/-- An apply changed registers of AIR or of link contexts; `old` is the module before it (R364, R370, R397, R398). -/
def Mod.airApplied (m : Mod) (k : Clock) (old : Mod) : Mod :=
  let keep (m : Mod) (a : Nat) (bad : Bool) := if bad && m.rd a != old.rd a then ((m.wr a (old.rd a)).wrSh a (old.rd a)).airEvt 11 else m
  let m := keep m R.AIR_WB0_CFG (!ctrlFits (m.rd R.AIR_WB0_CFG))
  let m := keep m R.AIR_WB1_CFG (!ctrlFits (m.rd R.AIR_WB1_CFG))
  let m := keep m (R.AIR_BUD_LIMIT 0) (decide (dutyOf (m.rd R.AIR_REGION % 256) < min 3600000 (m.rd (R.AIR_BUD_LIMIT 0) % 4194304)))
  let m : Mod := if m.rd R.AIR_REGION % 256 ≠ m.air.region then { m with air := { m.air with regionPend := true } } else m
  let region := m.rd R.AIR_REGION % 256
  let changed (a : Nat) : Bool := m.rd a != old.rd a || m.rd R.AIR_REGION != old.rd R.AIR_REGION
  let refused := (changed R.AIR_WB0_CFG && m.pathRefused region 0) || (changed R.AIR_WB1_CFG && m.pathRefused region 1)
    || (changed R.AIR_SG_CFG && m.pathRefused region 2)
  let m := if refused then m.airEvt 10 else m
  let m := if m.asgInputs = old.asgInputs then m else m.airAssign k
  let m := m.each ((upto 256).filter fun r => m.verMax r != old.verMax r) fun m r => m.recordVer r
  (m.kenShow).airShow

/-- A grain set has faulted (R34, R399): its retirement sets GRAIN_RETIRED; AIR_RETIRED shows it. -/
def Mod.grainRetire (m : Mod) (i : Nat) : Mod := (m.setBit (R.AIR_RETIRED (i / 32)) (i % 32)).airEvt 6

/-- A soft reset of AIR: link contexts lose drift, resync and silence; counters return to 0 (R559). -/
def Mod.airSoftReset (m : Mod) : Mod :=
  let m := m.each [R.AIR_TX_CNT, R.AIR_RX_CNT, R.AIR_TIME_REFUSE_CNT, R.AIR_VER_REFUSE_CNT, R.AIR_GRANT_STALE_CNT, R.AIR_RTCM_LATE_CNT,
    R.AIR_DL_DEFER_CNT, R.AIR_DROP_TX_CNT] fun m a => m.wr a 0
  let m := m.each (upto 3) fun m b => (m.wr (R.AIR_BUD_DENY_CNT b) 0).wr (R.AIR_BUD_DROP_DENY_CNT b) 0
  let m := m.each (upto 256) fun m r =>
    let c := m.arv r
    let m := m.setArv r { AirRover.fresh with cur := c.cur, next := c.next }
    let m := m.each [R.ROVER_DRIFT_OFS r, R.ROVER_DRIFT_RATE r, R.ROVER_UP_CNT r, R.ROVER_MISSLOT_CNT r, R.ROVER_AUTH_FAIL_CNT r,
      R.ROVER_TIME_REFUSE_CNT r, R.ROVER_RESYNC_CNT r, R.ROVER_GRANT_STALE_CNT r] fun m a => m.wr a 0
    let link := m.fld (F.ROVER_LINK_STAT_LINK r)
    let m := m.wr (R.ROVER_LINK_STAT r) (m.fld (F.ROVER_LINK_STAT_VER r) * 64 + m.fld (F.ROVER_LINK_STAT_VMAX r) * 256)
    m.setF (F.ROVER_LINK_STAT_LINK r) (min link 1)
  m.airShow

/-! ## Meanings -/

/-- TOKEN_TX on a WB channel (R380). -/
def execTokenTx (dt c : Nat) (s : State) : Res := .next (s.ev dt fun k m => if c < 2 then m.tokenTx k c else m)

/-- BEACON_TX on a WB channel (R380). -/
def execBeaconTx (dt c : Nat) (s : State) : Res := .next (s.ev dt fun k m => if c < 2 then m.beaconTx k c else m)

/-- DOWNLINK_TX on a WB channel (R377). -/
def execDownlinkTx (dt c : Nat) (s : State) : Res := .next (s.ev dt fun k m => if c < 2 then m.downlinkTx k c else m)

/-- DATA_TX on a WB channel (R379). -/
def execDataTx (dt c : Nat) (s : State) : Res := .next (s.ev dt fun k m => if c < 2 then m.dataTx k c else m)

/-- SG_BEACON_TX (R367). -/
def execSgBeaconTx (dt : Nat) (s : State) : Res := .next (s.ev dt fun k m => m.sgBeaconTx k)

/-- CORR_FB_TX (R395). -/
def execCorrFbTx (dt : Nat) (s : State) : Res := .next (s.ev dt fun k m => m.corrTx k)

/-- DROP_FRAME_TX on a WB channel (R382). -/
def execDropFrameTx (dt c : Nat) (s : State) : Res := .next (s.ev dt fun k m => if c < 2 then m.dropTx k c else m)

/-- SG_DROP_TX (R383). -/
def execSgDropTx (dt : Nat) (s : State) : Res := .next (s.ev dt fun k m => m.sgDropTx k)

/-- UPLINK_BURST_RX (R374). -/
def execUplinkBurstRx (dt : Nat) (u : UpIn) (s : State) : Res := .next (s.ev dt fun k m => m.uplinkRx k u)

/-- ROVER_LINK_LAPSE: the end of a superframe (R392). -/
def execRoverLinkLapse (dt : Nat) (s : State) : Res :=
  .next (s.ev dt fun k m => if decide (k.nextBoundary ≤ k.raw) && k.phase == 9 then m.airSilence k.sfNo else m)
________________
**Activity**
Whenever the word "changed" shows up in a line, that line counts. Say how many lines of the data count, giving the number alone.

**Solution for this problem**
4